Dataset records:
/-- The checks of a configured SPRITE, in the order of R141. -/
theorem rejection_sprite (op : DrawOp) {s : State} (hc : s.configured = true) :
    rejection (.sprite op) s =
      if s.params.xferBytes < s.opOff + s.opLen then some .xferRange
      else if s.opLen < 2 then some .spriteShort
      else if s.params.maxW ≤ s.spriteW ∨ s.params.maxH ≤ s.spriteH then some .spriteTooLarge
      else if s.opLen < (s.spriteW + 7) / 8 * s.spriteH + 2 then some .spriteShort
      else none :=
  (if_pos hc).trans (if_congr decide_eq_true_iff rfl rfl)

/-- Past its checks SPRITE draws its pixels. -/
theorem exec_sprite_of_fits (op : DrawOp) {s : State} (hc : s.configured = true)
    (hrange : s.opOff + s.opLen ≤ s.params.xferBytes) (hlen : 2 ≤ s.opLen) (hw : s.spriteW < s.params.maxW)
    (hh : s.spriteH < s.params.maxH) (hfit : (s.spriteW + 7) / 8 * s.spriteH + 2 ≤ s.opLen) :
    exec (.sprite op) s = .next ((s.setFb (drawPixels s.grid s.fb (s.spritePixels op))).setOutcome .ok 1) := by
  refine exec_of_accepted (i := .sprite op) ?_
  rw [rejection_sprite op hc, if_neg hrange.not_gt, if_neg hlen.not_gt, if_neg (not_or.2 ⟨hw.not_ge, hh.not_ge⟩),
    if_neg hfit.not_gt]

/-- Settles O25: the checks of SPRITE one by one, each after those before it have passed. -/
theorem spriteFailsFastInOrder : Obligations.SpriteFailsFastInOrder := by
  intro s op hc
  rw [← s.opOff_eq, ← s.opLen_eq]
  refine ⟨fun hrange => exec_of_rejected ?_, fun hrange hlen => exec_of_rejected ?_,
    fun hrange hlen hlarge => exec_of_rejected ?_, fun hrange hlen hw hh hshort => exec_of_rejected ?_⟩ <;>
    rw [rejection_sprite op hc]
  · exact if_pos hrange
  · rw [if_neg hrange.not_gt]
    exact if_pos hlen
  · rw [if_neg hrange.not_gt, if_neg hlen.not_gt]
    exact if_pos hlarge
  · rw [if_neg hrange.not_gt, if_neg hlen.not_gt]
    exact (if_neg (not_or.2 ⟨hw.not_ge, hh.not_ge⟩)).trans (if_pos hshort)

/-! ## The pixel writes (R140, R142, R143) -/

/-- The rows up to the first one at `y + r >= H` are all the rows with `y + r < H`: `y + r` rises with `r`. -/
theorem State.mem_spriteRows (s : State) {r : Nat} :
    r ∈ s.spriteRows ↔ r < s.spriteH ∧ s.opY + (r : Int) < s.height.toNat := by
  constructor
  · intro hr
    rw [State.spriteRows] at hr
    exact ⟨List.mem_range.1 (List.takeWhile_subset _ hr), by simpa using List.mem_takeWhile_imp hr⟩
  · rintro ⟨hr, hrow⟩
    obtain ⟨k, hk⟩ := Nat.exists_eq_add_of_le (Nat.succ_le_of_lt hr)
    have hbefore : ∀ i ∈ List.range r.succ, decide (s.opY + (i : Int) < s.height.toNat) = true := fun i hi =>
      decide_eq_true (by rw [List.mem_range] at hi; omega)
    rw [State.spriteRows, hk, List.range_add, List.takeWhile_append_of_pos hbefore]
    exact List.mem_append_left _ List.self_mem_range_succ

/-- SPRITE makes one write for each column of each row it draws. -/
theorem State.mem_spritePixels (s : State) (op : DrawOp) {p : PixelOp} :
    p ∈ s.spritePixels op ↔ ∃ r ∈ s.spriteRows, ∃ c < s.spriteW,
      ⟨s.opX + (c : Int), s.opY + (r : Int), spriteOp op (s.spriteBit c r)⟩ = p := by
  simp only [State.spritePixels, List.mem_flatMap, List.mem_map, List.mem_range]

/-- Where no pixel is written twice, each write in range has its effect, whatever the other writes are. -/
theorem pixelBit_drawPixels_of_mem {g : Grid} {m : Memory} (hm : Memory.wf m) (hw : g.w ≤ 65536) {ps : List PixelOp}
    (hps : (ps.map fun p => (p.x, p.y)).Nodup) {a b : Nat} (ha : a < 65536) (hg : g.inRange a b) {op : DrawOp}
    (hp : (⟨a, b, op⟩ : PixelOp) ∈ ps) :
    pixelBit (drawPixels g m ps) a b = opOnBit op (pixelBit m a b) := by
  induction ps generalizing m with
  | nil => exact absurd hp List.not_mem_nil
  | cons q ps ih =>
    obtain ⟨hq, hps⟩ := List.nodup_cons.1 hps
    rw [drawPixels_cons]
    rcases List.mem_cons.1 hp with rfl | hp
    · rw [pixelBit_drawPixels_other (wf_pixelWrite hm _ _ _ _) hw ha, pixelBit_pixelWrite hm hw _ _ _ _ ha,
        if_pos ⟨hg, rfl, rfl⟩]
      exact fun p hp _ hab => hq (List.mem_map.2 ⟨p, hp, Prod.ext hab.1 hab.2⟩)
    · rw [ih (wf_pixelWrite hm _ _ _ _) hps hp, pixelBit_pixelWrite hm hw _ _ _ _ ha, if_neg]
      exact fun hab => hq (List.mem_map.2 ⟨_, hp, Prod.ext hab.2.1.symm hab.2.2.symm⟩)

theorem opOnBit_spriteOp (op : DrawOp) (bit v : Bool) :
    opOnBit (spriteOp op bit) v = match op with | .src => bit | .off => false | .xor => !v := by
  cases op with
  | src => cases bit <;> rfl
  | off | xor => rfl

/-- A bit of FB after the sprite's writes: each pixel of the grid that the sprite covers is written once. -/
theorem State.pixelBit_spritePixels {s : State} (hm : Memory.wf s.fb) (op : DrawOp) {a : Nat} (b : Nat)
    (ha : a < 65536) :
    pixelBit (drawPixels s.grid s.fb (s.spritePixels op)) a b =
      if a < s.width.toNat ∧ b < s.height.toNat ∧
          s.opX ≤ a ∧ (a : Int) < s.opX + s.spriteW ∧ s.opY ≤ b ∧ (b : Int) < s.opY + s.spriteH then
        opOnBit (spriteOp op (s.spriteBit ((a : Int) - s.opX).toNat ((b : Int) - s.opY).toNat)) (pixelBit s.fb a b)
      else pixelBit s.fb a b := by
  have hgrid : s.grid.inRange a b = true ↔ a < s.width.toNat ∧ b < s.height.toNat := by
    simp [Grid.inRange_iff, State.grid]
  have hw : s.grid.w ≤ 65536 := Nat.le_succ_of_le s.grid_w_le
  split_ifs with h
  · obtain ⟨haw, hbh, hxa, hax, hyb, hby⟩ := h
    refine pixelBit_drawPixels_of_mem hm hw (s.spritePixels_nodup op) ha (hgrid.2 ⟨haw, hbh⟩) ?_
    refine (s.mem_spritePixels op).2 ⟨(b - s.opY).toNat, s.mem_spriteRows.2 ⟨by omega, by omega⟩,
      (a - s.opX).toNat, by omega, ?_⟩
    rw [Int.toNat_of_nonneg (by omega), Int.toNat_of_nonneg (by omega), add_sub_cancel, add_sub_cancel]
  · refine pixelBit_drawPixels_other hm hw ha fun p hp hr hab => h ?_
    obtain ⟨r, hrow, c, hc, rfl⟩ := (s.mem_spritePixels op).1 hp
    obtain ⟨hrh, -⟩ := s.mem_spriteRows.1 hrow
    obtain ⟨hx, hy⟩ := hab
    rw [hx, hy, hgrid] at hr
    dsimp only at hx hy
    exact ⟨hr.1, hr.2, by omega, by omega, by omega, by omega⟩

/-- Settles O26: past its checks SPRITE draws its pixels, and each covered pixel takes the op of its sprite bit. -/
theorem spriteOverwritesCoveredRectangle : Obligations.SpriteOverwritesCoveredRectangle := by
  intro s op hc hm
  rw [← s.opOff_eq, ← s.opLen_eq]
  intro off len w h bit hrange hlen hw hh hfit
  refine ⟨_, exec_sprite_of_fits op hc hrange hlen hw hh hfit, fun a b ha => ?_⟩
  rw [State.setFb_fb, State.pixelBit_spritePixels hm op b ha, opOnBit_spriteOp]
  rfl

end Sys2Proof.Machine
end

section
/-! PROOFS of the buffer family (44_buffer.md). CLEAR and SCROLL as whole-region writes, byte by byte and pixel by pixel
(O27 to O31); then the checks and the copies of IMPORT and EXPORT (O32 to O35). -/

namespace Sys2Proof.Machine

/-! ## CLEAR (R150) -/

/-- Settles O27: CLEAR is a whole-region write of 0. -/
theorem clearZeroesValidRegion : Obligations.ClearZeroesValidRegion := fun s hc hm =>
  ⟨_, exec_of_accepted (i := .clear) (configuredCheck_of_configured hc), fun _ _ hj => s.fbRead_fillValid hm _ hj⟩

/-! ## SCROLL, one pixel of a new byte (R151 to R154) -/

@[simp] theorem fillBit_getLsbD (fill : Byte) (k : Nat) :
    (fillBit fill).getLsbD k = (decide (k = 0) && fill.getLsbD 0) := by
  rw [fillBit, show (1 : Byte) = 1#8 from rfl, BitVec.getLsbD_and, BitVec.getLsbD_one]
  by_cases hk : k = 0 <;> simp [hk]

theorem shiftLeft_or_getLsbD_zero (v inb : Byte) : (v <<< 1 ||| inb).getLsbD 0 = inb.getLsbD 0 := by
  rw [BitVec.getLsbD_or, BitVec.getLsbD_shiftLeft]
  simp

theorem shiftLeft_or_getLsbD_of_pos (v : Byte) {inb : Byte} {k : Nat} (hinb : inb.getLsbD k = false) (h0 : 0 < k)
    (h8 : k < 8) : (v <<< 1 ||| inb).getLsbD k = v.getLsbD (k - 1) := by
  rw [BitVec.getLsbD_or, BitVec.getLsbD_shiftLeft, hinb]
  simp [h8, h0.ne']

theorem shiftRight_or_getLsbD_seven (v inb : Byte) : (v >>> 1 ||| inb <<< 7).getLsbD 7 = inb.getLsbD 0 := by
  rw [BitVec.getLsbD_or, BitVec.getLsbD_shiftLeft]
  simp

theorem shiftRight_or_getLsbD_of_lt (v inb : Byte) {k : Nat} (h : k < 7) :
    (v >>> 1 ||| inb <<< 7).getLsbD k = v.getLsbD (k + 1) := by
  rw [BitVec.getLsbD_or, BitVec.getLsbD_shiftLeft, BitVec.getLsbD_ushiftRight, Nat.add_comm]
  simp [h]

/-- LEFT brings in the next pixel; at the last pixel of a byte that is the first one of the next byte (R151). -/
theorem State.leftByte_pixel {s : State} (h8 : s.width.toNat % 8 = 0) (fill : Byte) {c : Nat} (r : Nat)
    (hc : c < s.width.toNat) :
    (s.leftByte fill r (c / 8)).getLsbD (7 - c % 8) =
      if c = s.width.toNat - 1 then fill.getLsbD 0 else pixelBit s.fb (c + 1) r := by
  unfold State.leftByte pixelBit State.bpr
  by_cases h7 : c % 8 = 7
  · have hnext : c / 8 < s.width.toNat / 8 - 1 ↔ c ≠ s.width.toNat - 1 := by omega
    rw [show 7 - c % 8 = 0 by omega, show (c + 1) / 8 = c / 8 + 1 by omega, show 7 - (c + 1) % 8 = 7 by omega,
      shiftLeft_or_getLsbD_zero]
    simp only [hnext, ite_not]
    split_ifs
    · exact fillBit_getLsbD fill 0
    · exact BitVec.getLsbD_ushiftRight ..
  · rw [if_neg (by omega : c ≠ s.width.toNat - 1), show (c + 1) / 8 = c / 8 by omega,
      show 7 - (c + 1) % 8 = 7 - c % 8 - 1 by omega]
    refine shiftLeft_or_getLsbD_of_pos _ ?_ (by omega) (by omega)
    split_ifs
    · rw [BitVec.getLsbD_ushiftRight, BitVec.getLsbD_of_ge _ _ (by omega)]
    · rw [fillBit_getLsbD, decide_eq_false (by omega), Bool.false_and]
---
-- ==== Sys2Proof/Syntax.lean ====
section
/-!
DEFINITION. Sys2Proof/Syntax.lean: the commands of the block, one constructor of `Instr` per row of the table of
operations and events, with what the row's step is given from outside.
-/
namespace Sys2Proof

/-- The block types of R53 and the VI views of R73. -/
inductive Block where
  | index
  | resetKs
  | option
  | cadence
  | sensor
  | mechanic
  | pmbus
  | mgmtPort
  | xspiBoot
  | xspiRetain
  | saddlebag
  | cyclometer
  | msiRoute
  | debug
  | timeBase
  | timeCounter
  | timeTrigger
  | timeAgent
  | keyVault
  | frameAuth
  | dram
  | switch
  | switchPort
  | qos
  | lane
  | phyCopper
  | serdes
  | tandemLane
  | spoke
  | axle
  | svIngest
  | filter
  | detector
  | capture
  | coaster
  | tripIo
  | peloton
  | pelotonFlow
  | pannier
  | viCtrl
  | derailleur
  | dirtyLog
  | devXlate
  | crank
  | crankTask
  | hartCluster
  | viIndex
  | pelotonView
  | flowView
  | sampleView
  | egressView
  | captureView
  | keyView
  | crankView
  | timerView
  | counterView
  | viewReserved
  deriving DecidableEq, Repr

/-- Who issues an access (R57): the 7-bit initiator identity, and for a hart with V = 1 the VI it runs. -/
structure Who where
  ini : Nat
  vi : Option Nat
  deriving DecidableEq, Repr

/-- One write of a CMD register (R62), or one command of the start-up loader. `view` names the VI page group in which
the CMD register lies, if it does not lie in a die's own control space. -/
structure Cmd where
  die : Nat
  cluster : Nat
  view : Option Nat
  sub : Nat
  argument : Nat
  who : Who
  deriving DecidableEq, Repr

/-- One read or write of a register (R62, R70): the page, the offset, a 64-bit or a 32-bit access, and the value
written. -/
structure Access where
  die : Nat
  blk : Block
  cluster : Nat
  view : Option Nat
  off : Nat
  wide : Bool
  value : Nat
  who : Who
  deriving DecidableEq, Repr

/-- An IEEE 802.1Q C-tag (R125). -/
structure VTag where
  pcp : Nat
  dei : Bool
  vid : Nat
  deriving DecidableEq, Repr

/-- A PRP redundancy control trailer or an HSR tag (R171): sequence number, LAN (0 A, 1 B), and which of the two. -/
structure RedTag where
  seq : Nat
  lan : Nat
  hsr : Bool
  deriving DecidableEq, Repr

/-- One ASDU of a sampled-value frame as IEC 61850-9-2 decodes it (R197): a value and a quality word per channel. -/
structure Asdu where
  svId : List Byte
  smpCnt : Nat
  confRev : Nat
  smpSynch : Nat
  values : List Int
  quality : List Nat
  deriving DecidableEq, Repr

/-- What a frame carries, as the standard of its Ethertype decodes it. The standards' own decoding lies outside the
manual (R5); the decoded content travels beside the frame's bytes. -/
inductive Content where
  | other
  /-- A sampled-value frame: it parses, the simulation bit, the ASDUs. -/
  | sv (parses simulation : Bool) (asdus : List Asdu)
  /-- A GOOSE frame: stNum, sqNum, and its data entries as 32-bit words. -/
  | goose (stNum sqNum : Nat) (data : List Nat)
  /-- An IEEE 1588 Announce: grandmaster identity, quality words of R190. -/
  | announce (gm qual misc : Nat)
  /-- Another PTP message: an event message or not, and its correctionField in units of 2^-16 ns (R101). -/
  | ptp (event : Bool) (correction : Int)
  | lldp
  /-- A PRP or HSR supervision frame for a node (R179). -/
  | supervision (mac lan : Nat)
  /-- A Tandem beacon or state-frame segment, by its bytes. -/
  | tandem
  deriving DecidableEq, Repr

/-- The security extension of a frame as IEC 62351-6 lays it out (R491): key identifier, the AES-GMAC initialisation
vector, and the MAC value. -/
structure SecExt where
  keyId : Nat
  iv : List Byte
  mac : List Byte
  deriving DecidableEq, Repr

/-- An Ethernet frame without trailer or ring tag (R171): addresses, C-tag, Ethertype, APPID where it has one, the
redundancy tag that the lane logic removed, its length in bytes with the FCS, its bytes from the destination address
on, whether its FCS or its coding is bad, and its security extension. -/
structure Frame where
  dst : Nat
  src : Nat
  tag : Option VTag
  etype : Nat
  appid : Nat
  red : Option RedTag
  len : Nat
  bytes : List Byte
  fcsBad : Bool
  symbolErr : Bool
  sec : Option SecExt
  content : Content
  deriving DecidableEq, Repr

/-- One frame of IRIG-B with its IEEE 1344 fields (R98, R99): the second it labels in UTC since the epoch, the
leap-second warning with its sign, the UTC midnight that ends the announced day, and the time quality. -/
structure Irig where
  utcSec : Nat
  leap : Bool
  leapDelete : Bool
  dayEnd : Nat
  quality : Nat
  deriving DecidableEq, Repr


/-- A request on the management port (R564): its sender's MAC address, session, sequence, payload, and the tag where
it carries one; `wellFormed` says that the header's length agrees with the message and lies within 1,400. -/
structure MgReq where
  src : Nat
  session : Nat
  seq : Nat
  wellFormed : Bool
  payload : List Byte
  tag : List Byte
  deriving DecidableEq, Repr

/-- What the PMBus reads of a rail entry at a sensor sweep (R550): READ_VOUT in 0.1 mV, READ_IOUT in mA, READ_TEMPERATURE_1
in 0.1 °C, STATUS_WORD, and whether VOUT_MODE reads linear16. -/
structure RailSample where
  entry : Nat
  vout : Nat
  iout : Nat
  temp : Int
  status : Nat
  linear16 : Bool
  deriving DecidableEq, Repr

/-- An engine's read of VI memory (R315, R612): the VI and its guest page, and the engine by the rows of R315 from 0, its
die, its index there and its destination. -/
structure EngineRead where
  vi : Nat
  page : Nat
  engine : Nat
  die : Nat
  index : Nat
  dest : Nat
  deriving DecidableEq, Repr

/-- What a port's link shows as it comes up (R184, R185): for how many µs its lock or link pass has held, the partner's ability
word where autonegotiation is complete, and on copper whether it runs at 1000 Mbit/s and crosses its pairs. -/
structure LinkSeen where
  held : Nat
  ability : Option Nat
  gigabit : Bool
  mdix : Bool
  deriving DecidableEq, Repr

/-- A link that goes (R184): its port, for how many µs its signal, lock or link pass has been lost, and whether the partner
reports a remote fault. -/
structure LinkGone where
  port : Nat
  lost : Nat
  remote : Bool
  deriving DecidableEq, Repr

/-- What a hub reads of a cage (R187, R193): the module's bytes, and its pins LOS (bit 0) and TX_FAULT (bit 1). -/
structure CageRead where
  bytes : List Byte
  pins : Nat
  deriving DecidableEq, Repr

Task directions:
Output, from the data above, the lines from the line with "else if s.opLen < (s.spriteW" to the line with "(hrange : s.opOff" exactly as they stand, both ends included and nothing else.

Problem solution:
      else if s.opLen < (s.spriteW + 7) / 8 * s.spriteH + 2 then some .spriteShort
      else none :=
  (if_pos hc).trans (if_congr decide_eq_true_iff rfl rfl)

/-- Past its checks SPRITE draws its pixels. -/
theorem exec_sprite_of_fits (op : DrawOp) {s : State} (hc : s.configured = true)
    (hrange : s.opOff + s.opLen ≤ s.params.xferBytes) (hlen : 2 ≤ s.opLen) (hw : s.spriteW < s.params.maxW)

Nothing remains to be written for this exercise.